Novo Nordisk, which operates a huge insulin manufacturing plant in Clayton, took a big hit in its share price Friday after lowering its growth forecast.

The Denmark-based company said it has lowered its long-term guidance for 2016 due to a difficult U.S. market, sparking a nearly 14 percent drop in share prices in early Friday trading.

The group says the U.S. market environment “has become significantly more challenging” adding it “no longer deems it achievable” to reach the operating profit growth target of 10 percent, lowering it to 5 percent.

“We have reassessed our long-term target for operating profit growth and our R&D strategy in the light of the challenging market environment in the USA,” said CEO Lars Rebien Sørensen.

“As a result, we are reducing our global cost base and parting company with some of our valued employees. Going forward we are confident that our strong product portfolio with innovative products like Tresiba, Victoza and semaglutide will enable us to deliver on our revised growth targets.”

Novo Nordisk, one of the world’s leading makers of diabetes medicines, reported a 3-percent increase in sales and a 17-percent profit increase in the third quarter.

Last month, it announced plans to lay off some 1,000 employees globally to reduce operating costs mainly because of the U.S. markets.

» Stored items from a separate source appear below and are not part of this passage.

-- ==== Sys2Proof/Machine/Order.lean ====
section
/-! DEFINITION. What holds an access back behind the group's earlier ones: the same bytes in program order (13 R306, R309), and the accesses to a barrier
object before a landing on it (07 R189; 12 R296). -/
namespace Sys2Proof.Machine

/-- Does the operation read or write locations (13 R304)? Cache maintenance and PREF do not. -/
def touchesBytes (i : Instr) : Bool :=
  match i with
  | .pref _ | .cwb _ | .cinv _ | .cinvP _ => false
  | .tex _ | .tld _ | .arrv _ => true
  | i => lateFault i && !isSfu i && !isMatrix i

/-- Bytes that one location of an operation covers. -/
def Op.width (o : Op) : Nat :=
  match o.instr with
  | .tex _ | .tld _ => (texDesc o.texBlock).bytes
  | .arrv _ => 16
  | i => accBytes i

/-- A range of bytes: address space, first byte, count. -/
abbrev Span := Nat × Nat × Nat

/-- The bytes that a checked operation still owes in the lanes `m`: memory is space 0, the windows of core `c` are space `c + 1`. -/
def Op.spans (o : Op) (m : BitVec 32) : List Span :=
  let at1 (n : Nat) (p : Nat × Loc) : Option Span :=
    if o.kind = 2 ∨ (o.owed &&& m).getLsbD p.1 = true then
      (match p.2 with
       | .mem pa _ => some (0, pa, n)
       | .win c k => some (c + 1, k, n)
       | _ => none)
    else none
  o.locs.filterMap (at1 o.width) ++ o.locs2.filterMap (at1 16)

/-- The same by the addresses of the group: global ones are space 0, window ones space 1. -/
def State.addrSpans (s : State) (g : Grp) (o : Op) : List Span :=
  match o.instr with
  | .tex _ | .tld _ =>
    if o.passed then
      (lanesOf o.owed).flatMap (fun l => (o.lanePlan (texDesc o.texBlock) l (o.n.toNat + texFree * l)).1.filterMap (fun t =>
        t.map (fun t => (0, va48 ((texDesc o.texBlock).addr t), o.width))))
    else [(0, va48 o.base, 64)]
  | .arrv _ => [(1, (lo32 o.base).toNat, 16)]
  | .ldw _ => (lanesOf o.owed).flatMap (fun l => [(0, va48 (s.opAddr g o l), 16), (1, (o.slotAt 1 l).toNat, 16)])
  | i =>
    if isWindowOp i then (lanesOf o.owed).map (fun l => (1, (lo32 (s.opAddr g o l)).toNat, 4))
    else o.doLanes.map (fun l => (0, va48 (s.opAddr g o l), accBytes i))

/-- Do two lists of ranges share a byte? -/
def overlap (a b : List Span) : Bool :=
  a.any (fun x => b.any (fun y => decide (x.1 = y.1) && decide (x.2.1 < y.2.1 + y.2.2) && decide (y.2.1 < x.2.1 + x.2.2)))

/-- The accesses that come before operation `n` in the program order of a lane it has (13 R306). -/
def Grp.earlier (g : Grp) (n : Nat) (o : Op) : List Op :=
  (g.ops.filter (fun p => decide (p.1 < n) && decide (p.2.fm &&& o.fm ≠ 0) && touchesBytes p.2.instr)).map (fun p => p.2)

/-- Does an earlier access in program order still owe bytes that operation `n` touches in the lanes `m` (13 R309)? -/
def State.sameBytes (s : State) (g : Grp) (n : Nat) (o : Op) (m : BitVec 32) : Bool :=
  touchesBytes o.instr && (g.earlier n o).any (fun p =>
    if p.passed then overlap (p.spans (BitVec.allOnes 32)) (o.spans m) else overlap (s.addrSpans g p) (s.addrSpans g o))

/-- The same for an operation short of its fault point: an earlier access must have passed its own, and have been performed where this one reads a texture block
at its fault point. -/
def State.sameAddrs (s : State) (g : Grp) (n : Nat) (o : Op) : Bool :=
  let tex := match o.instr with | .tex _ => true | .tld _ => true | _ => false
  touchesBytes o.instr && (g.earlier n o).any (fun p => (!p.passed || tex) && overlap (s.addrSpans g p) (s.addrSpans g o))

/-- The window pieces of 16 bytes that a matrix operation reads or writes (08 R215, R225, R228). -/
def Op.winPieces (o : Op) : List Word :=
  match o.instr with
  | .mma x => (if selWin x.y then (o.desc 0).pieces false 0 else []) ++ (if selWin x.z then (o.desc 1).pieces false 0 else [])
  | .mmas x => (o.desc 0).pieces true 0 ++ (if selWin x.z then (o.desc 1).pieces false 0 else [])
  | .mloop x =>
    let h := (mloopHimm x.pf).getD (false, 1)
    (List.range h.2).flatMap (fun st => (o.desc 0).pieces h.1 st ++ (if selWin x.z then (o.desc 1).pieces false st else []))
  | .mldt _ | .mstt _ => (o.desc 0).pieces false 0
  | _ => []

/-- Does an operation still have an access to make to the 16 bytes of the object at `(core, key)`? -/
def State.accTouches (s : State) (g : Grp) (core key : Nat) (o : Op) : Bool :=
  let near (a : Word) (n : Nat) : Bool := match s.winLoc g a with
    | some p => decide (p.1 = core) && decide (p.2 < key + 16) && decide (key < p.2 + n)
    | none => false
  match o.instr with
  | .ldl _ | .stl _ | .atoml _ | .casl _ => (lanesOf o.owed).any (fun l => near (lo32 (s.opAddr g o l)) 4)
  | .arrv _ => near (lo32 o.base) 16
  | .ldw _ => o.owed ≠ 0 && (near (lo32 o.n) 16 || (lanesOf o.owed).any (fun l => near (o.slotAt 1 l) 16))
  | _ => o.winPieces.any (fun a => near a 16)

/-- Has an access of the group to the object, issued before place `ord` of its order, still to be performed (07 R189; 12 R296)? One that waits in a replay
queue counts. -/
def State.objBusy (s : State) (g : Grp) (ord core key : Nat) : Bool :=
  g.ops.any (fun p => decide (p.2.ord < ord) && s.accTouches g core key p.2)
    || (g.deferred ++ g.preQueue ++ (match g.frame with | some f => f.replay | none => [])).any (fun e => decide (e.ord < ord)
      && (match decode e.words with
          | .ok (i, _) => s.accTouches g core key (opOfEntry g i e)
          | .error _ => false))

end Sys2Proof.Machine
end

However, the company remains committed to expansion of its Clayton plant.


Novo Nordisk’s statement on reducing earnings guidance:

“During 2016, the market environment in the USA has become significantly more challenging, negatively impacting future pricing for Novo Nordisk’s products. Consequently, the preliminary outlook for 2017 indicates low single-digit growth in sales and flat to low single-digit growth in operating profit, both measured in local currencies. In terms of long-term financial targets, Novo Nordisk no longer deems it achievable to reach the operating profit growth target of 10% set in February 2016. As a result, the target has been revised and Novo Nordisk is now aiming for an average operating profit growth of 5%. The two other financial targets remain unchanged.”